Biden has also not held a press conference with the reporters who have followed the campaign since its launch in nearly 80 days, a fact that the Trump campaign and its staffers regularly trumpet in emails and tweets.
Ground game questions
The lull in activity, which comes as lingering fears about the coronavirus pandemic still remain, is coupled with persistent concerns that Biden and his team are not staffing up quickly enough to take on Trump, especially in the critical battleground states that will decide November’s election.
That process, Biden’s campaign insists, is getting underway in short order.
As Biden campaign manager Jen O'Malley Dillon announced in mid-May, the campaign has completed the process of hiring 600 staffers responsible for battleground states, according to a campaign aide.

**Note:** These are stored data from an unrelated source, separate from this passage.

-- ==== Sys2Proof/Tests/Slice0.lean ====
section
/-! SUPPORT. Concrete states. `met_<Obligation>_<n>` applies an obligation to a state and operands that meet the hypotheses of one of its clauses together; each
hypothesis is checked by the kernel. `test_<command>` looks at one step on a small state. -/

set_option Elab.async false

namespace Sys2Proof.Tests
open Sys2Proof.Machine
set_option maxRecDepth 100000

/-- A state with register fields written. -/
noncomputable def withRegs (s : State) (l : List (Page × Fld × Nat)) : State := l.foldl (fun s x => wr s x.1 x.2.1 x.2.2) s

/-- The device after reset, with firmware's READY bit set. -/
noncomputable def R : State := withRegs State.reset [(.boot, F.BOOT_STAT_READY, 1)]

/-- The next command in partition 0's mailbox. -/
noncomputable def withCmd (s : State) (words : List Nat) : State :=
  withRegs s ((.bar4 0, F.MBX_CMD_PROD, (rd s (.bar4 0) F.MBX_CMD_PROD + 1)) ::
    words.zipIdx.map fun w => (.bar4 0, F.MBX_CMD_SLOT (64 * (rd s (.bar4 0) F.MBX_CMD_PROD % 64) + w.2), w.1))

/-- Every bank belongs to partition 0. -/
noncomputable def owned : State := withRegs R [(.hifDev, F.HIF_BANK_OWN_LO, 0), (.hifDev, F.HIF_BANK_OWN_HI, 0)]

/-- Site 1 of partition 0 with quads 0 and 5, in state `st`. -/
noncomputable def site1 (st : Nat) (s : State := owned) : State := setSiteState (setSite s 1 { siteFree with owner := some 0, mask := 0x21 }) 1 st

/-- The state after a command. -/
noncomputable def post (s : State) (i : Instr) : State := match exec i s with | .next t => t | _ => s

/-- A caravan of 300 entries of route 0 of site 1. -/
noncomputable def car1 : Car := { route := 0, site := 1, part := 0, kind := 0, entries := 300, asked := 0, relMode := false, release := 0, relTick := none, prio := 0, chainN := 0, chainStep := 0, ident := 0, notify := false, source := 0, ring := 0, submitTick := 0, deadline := 0, fails := 0, lastEng := none, altIndex := 0, bound := 0, resv := false }

/-- A route record with some of what a program leaves in it. -/
noncomputable def st1 : RouteRec := { recInit 0x1000 with segNum := some 1, segCnt := 2, lastVec := some ⟨0x55, 1, 2⟩, curTs := 3, curPs := 4 }

/-- An engine's work on that caravan. -/
noncomputable def work1 (st : RouteRec) : Work := { car := car1, st := st, base := 0, buf := [], slices := [], entries := 0, tags := 0, newAlts := [], trig := none, ringRead := [], stalled := none, first := false, ended := none }

/-! Chapter 2: time bases. -/

namespace Ch02

noncomputable def wRef : State := withRegs R [(.timDev, F.TIM_REF_CTRL_SEL, 0), (.timDev, F.TIM_REF_STAT_REFCLK_OK, 1)]

noncomputable def wHold : State := withRegs R [(.timDev, F.TIM_REF_STAT_HOLDOVER, 1), (.timDev, F.TIM_REF_CTRL_SEL, 0), (.timDev, F.TIM_REF_STAT_REFCLK_OK, 0)]

theorem met_ReferenceSource_1 (h : Obligations.ReferenceSource) :
    type_of% (h.1 wRef 0 ⟨0,0,0⟩ (by decide) (by decide) (by decide)) :=
  h.1 wRef 0 ⟨0,0,0⟩ (by decide) (by decide) (by decide)

theorem met_ReferenceSource_2 (h : Obligations.ReferenceSource) :
    type_of% (h.2.1 R) :=
  h.2.1 R

theorem met_ReferenceSource_3 (h : Obligations.ReferenceSource) :
    type_of% (h.2.2.1 wHold 0 (by decide) (by decide) (by decide)  (by decide) (by decide) (by decide)) :=
  h.2.2.1 wHold 0 (by decide) (by decide) (by decide)  (by decide) (by decide) (by decide)

theorem met_ReferenceSource_4 (h : Obligations.ReferenceSource) :
    type_of% (h.2.2.2.1 R 4 0x00123405 ⟨0,0,0⟩ (by decide) (by decide)) :=
  h.2.2.2.1 R 4 0x00123405 ⟨0,0,0⟩ (by decide) (by decide)

theorem met_ReferenceSource_5 (h : Obligations.ReferenceSource) :
    type_of% (h.2.2.2.2.1 R (by decide)) :=
  h.2.2.2.2.1 R (by decide)

noncomputable def wSlew : State := { wHold with tim := { wHold.tim with slewRate := some 0, holdRatio := 2 ^ 32 } }

theorem met_ReferenceSource_6 (h : Obligations.ReferenceSource) :
    type_of% (h.2.2.2.2.2.1 wSlew (by decide +kernel)) :=
  h.2.2.2.2.2.1 wSlew (by decide +kernel)

theorem met_ReferenceSource_7 (h : Obligations.ReferenceSource) :
    type_of% (h.2.2.2.2.2.2.1 wSlew 0 (2 ^ 32) (by decide) (by decide) (by decide +kernel)) :=
  h.2.2.2.2.2.2.1 wSlew 0 (2 ^ 32) (by decide) (by decide) (by decide +kernel)

theorem met_ReferenceSource_8 (h : Obligations.ReferenceSource) :
    type_of% (h.2.2.2.2.2.2.2 wHold (by decide)) :=
  h.2.2.2.2.2.2.2 wHold (by decide)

Not all of those staffers are currently on the ground in those battleground states, but are doing voter outreach virtually and will be in the field when the campaign is able to safely deploy them in adherence to COVID-19 health guidelines.
There is an expectation that over the next few weeks the campaign will continue to roll out battleground state leadership teams across swing states like the one announced on Friday morning for Arizona, which was its first state director announcement of the general election.
However, Biden’s team is still facing a daunting organizing gulf with the Trump reelection effort.
Trump Victory, the joint field effort between the Republican National Committee and the Trump campaign, has over 1,100 staff members in 23 target states, including state directors in each. The joint effort also resumed on the ground campaigning and in-person volunteering where states allow.
In a statement released Friday, the Trump campaign lambasted the Biden campaign’s state infrastructure as "nonexistent," and insisted there is not enough time for the Democratic nominee to make up the gap.
"Not only does Biden have a clear enthusiasm problem, but his infrastructure is nonexistent," said RNC National Press Secretary Mandi Merritt. "No amount of last-minute investments or parachuting staff in 19 weeks out from election day by Biden or the DNC will make up for the years of relationships Team Trump has spent developing."
The questions raised about their organizing capacity are not new for the Biden campaign, which emerged victorious from a crowded Democratic primary despite a glaring disadvantage in their ground game with most of their top rivals for the nomination.
And while Biden became the presumptive Democratic nominee earlier than in recent primary elections, some allies say that the impacts of COVID-19 have also had an impact on the staffing timeline.
"Most of the battleground states, not all, but most of the Battleground states were shut down because of the pandemic. There was no Biden headquarters. Biden headquarters hasn’t been open since the second week in March. So that was an inhibitor -- you know, if there was a desire to start gearing up -- that would have been an inhibitor in Michigan and Ohio and Pennsylvania and Wisconsin," Rendell said.
Another constant source of reassurance, albeit a fickle one, for the Biden campaign is the candidate’s steady lead in both national and battleground state polls.
Two national polls conducted this week, one by Quinnipiac University and another by Fox News, showed Biden up by 8 and 12 points, respectively.
A slate of Fox News polls released in early June showed Biden with a lead in Wisconsin and Arizona, and statistically tied with Trump in Ohio, a state the GOP incumbent won by 8 points in 2016.
ABC News' Will Steakin contributed to this report.